**EXERCISE DESCRIPTION:** Stop after the line containing "def eccProg (s": print each line exactly from the first line of the listing up to that point.

**SUPPLIED DATA:**
/-! ### Authority and signatures (R322, R324, R328, R339) -/

def authRevoked (s : State) (i : Nat) : Bool := s.dome.record.policy.testBit i
/-- The 48-byte hash fuses of an authority index; one of zeros is not programmed (R322). -/
def eccHashOf (s : State) (i : Nat) : List Byte := tabGet (zeroBytes 48) s.fuses.eccHash i
def pqHashOf (s : State) (i : Nat) : List Byte := tabGet (zeroBytes 48) s.fuses.pqHash i
def eccProg (s : State) (i : Nat) : Bool := i < 4 && (eccHashOf s i).any fun b => b != 0
def pqProg (s : State) (i : Nat) : Bool := i < 4 && (pqHashOf s i).any fun b => b != 0

/-- Rows 5 and 6 of R328: the authority's keys, the hybrid policy. -/
def authPolicy (s : State) (idx : Nat) (hybrid : Bool) (key : List Byte) : Option Res :=
  if !eccProg s idx || authRevoked s idx || hash48 (key.take 96) ≠ eccHashOf s idx
      || (hybrid && (!pqProg s idx || hash48 (key.drop 96) ≠ pqHashOf s idx)) then some (authRes 5)
  else if !hybrid && (s.fuses.hybrid || s.dome.record.policy.testBit 4) then some (authRes 6)
  else none

/-- Rows 7 and 8: both signatures over `msg`, the first dual computations of a message (R341). -/
def authSigs (hybrid : Bool) (key msg sigs : List Byte) : Option Res :=
  if !ecdsaVerify (key.take 96) (hash48 msg) (sigs.take 96) then some (authRes 7)
  else if hybrid && !mldsaVerify (key.drop 96) msg (sigs.drop 96) then some (authRes 8)
  else none

def keyBlockLen (hybrid : Bool) : Nat := if hybrid then 2048 else 96
def sigLen (hybrid : Bool) : Nat := if hybrid then 3405 else 96

/-! ### Key update messages (R324 to R327) -/

def kumCount (m : List Byte) : Nat := byteAt m 6
def kumB (m : List Byte) : Nat := 124 + 64 * kumCount m
def kumHybrid (m : List Byte) : Bool := bitN (byteAt m 5) 0
def kumCounter (m : List Byte) : Nat := numAt m 20 6
def kumOp (m : List Byte) (k : Nat) : List Byte := slice m (124 + 64 * k) 64
def kumOps (m : List Byte) : List (List Byte) := (List.range (kumCount m)).map (kumOp m)

/-- Fields of an operation record (R325). -/
def opCode (o : List Byte) : Nat := byteAt o 0
def opSlot (o : List Byte) : Nat := numAt o 2 2
def opAttr (o : List Byte) : Nat := numAt o 4 3
def opWrapLen (o : List Byte) : Nat := byteAt o 7
def opValue (o : List Byte) : Nat := numAt o 48 6

/-- Do the zero fields and field values of an operation record hold (R325)? -/
def opFormat (o : List Byte) : Bool :=
  zeroAt o 1 1 && zeroAt o 54 10 &&
  match opCode o with
  | 1 | 2 => opSlot o < 4096 && opAttr o < 512 && (opWrapLen o == 24 || opWrapLen o == 40)
      && zeroAt o (8 + opWrapLen o) (40 - opWrapLen o) && zeroAt o 48 6
  | 3 => opSlot o < 4096 && zeroAt o 4 50
  | 4 => zeroAt o 2 49
  | 5 => zeroAt o 2 52
  | 6 => zeroAt o 2 46
  | _ => false
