/-- VCH_WAKE's synchronised level (R521): a level of 1 is a wake request outside RUN. -/
def vchWake (level : Bool) (s : State) : State :=
  let s := modPwr (fun p => { p with wakePin := level }) s
  if level && (s.pwr.state != .run || entering s) then wakeRequest s else s

/-! ### The restore of a context image (R278, R488) -/

/-- PWR_CTX_CTRL RESTORE = 1: accepted from a wake request until the next entry. -/
def pwrCtxRestore (s : State) : State :=
  let waking := match s.pwr.trans with | .wake _ => true | _ => false
  if !entering s && (s.pwr.state = .run || s.pwr.state = .idle || waking) then modPwr (fun p => { p with restoreReq := true }) s else s

/-- PWR_CTX_CTRL DISCARD = 1. -/
def pwrCtxDiscard (s : State) : State := rsetFld rPWR_CTX_STATUS 0 1 0 s

/-- Is work of the pipelines' commands under way? -/
def pipeWork (s : State) : Bool :=
  s.groupStaged.isSome || s.mirrorOps.any (fun o => o.2.isSome) || s.ppls.any (fun p => p.2.seedCmd.isSome)

/-- The checks of a restore, in order; VALID as it was (R488). -/
def restoreCheck (s : State) (valid : Bool) : Option Nat :=
  if !valid then some 6
  else match s.pwr.ctxKey with
    | none => some 5
    | some key =>
      match memRead s (ctxBase s) 64 with
      | none => some 4
      | some hdr =>
        if ofBytesBE (slice hdr 5 3) ≠ (rget s rPWR_RETCNT).toNat || ofBytesBE (slice hdr 5 3) ≠ s.pwr.islandCnt then some 2
        else match memRead s (ctxBase s + 64) (s.pwr.imgLen - 64) with
          | none => some 4
          | some rest =>
            let ct := rest.take (rest.length - 16)
            let iv := slice hdr 12 12
            if slice hdr 0 5 = toBytesBE 4 0x56435458 ++ [1] && slice hdr 24 12 = uidBytes s
                && ofBytesBE (slice hdr 8 3) = s.pwr.imgLen
                && rest.drop (rest.length - 16) = fitBytes 16 (gcmTag key iv hdr ct) then none
            else some 3

/-- CONTEXT_RESTORE_START. -/
def contextRestoreStart (s : State) : State :=
  if s.pwr.restoreReq && !s.pwr.restoring && domOn s dPIPE && domOn s dDOME && !s.pwr.remasking && towerReady s
      && s.pwr.state ≠ .idle && !pipeWork s then
    let valid := imgValid s
    let s := rsetFld rPWR_CTX_STATUS 0 1 0 (modPwr (fun p => { p with restoreReq := false }) s)
    match restoreCheck s valid with
    | some r => raise 142 0 r (rsetFld rPWR_CTX_STATUS 1 3 r s)
    | none => modPwr (fun p => { p with restoring := true, restoreAt := s.clock }) s
  else s

/-- A restored transmit association (R278): spent, or lifted above its mark with a new lease record. The number of records. -/
def restoreTx (sa : Nat) (x : State × Nat) : State × Nat :=
  let (s, n) := x
  let a := assoc s sa
  let m := mark s a.channel a.an
  let top := assocTop s a
  if a.spent then x
  else if !m.valid || m.sa ≠ sa || top < m.mark + 1 then
    let s := setAssoc sa { a with spent := true, nextPn := 0, state := if a.state = .inUse then .exhausted else a.state } s
    (if a.state = .inUse then raise 25 (assocPort s a) sa s else s, n)
  else
    let np := max a.nextPn (m.mark + 1)
    let e := leaseFrom a top np
    let s := writeMark a.channel a.an sa e s
    if !a.mirrored then (setAssoc sa { a with nextPn := np, leaseEnd := e } s, n + 1)
    else (openRecord true sa e (setAssoc sa { a with nextPn := np, leaseEnd := if a.best then e else a.leaseEnd } s), n + 1)

/-- Load the saved state: it replaces every PD_PIPE register and object, and the Belfry slots are assigned, empty (R255, R488). -/
def loadSaved (v : PipeSave) (s : State) : State :=
  let s := dropRegs dPIPE { s with arr := { s.arr with belfry := [] } }
  let s := v.regs.foldl (fun s e => rset e.1 e.2 s) s
  let s := { s with secys := v.secys, rxscs := v.rxscs, assocs := v.assocs, ppls := v.ppls, plCnt := v.cnt, armed := [] }
  (liveAssocs s).foldl (fun s p => match p.2.belfry with
    | some i => setBslot i { sa := some p.1 } s
    | none => s) s

/-- CONTEXT_RESTORE_DONE. -/
def contextRestoreDone (s : State) : State :=
  if !s.pwr.restoring then s
  else match s.saved with
    | none => s
    | some v =>
      let s := loadSaved v s
      let tx := ((liveAssocs s).filter fun p => !p.2.rx).map Prod.fst
      let (s, n) := tx.foldl (fun x sa => restoreTx sa x) (s, 0)
      let s := rsetFld rPWR_CTX_STATUS 1 3 1 (modPwr (fun p => { p with restoring := false }) s)
      let s := rsetFld rPWR_TIMING 0 12 (min 4095 ((s.clock - s.pwr.wakeAt) / usClocks)) s
      raise 143 0 (n % 2 ^ 12 + min 4095 ((s.clock - s.pwr.restoreAt) / usClocks) * 2 ^ 12) s

/-! ### The DRBG and re-masking (R306, R307, R341) -/

/-- A failed health test: FAILS, DM_ENTROPY_FAIL with its test (R307). -/
def drbgFail (test : Nat) (permanent : Bool) (s : State) : State :=
  raise 97 0 (test + b2n permanent * 2 ^ 2) (rsat rDOM_DRBG 16 8 1 s)

/-- DRBG_HEALTH_FAIL: which of the two continuous tests failed is open. -/
def drbgHealthFail (s : State) : State :=
  if domOn s dDOME && s.dome.drbgOk then
    drbgFail (Config.freeNat s.draws % 2) false
      { s with dome := { s.dome with drbgOk := false, drbgRetry := true, drbgFails := 0 }, draws := s.draws + 1 }
  else s

/-- A restart fails: after four in a row the DRBG stays down until the block is reset. -/
def restartFailed (s : State) : State :=
  let n := s.dome.drbgFails + 1
  let down := decide (4 ≤ n)
  drbgFail 2 down { s with dome := { s.dome with drbgFails := n, drbgRetry := !down, drbgDown := down } }

/-- DRBG_RESTART_DONE. -/
def drbgRestartDone (pass : Bool) (s : State) : State :=
  if domOn s dDOME && s.dome.drbgRetry then
    if pass then
      raise 98 0 (s.dome.drbgFails + 1) { s with dome := { s.dome with drbgOk := true, drbgRetry := false, drbgFails := 0 } }
    else restartFailed s
  else s

/-- DRBG_STARTUP_DONE: the test at PD_DOME power-up; after a wake from RETAIN the instantiated DRBG is reseeded, at a cold start it serves the
generations and the nonce (R288, R306). -/
def drbgStartupDone (pass : Bool) (s : State) : State :=
  if domOn s dDOME && !s.dome.drbgOk && !s.dome.drbgRetry && !s.dome.drbgDown then
    if pass then
      let s := { s with dome := { s.dome with drbgOk := true, drbgFails := 0, drbgCalls := 0 } }
      if s.pwr.remasking then rsat rDOM_DRBG 0 16 1 s else drbgCountFree s
    else drbgFail 2 false { s with dome := { s.dome with drbgRetry := true, drbgFails := 0 } }
  else s

/-- Every slot's shares are XORed with a fresh mask (R341). -/
def remaskSlots (s : State) : State :=
  let base := s.draws
  let fresh (i : Nat) (v : Slot) : Slot := { v with share := v.share.mapIdx fun j b => b ^^^ Config.drbgByte (base + 32 * i + j) }
  drbgCountFree { s with draws := base + 32 * 4096, dome := { s.dome with slots := tabMap {} fresh s.dome.slots } }

/-- REMASK_DONE: every slot is re-masked; a disturbed computation of it raises the mismatch source (R341). -/
def remaskDone (s : State) : State :=
  if domOn s dDOME && s.pwr.remasking && s.dome.drbgOk then
    let s := remaskSlots (modPwr (fun p => { p with remasking := false }) s)
    if s.dome.upset then (dualMismatch s).1 else s
  else s

end Sys2Proof.Machine
end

**RESPONSE TO THIS TASK:**
/-! ### Authority and signatures (R322, R324, R328, R339) -/

def authRevoked (s : State) (i : Nat) : Bool := s.dome.record.policy.testBit i
/-- The 48-byte hash fuses of an authority index; one of zeros is not programmed (R322). -/
def eccHashOf (s : State) (i : Nat) : List Byte := tabGet (zeroBytes 48) s.fuses.eccHash i
def pqHashOf (s : State) (i : Nat) : List Byte := tabGet (zeroBytes 48) s.fuses.pqHash i
def eccProg (s : State) (i : Nat) : Bool := i < 4 && (eccHashOf s i).any fun b => b != 0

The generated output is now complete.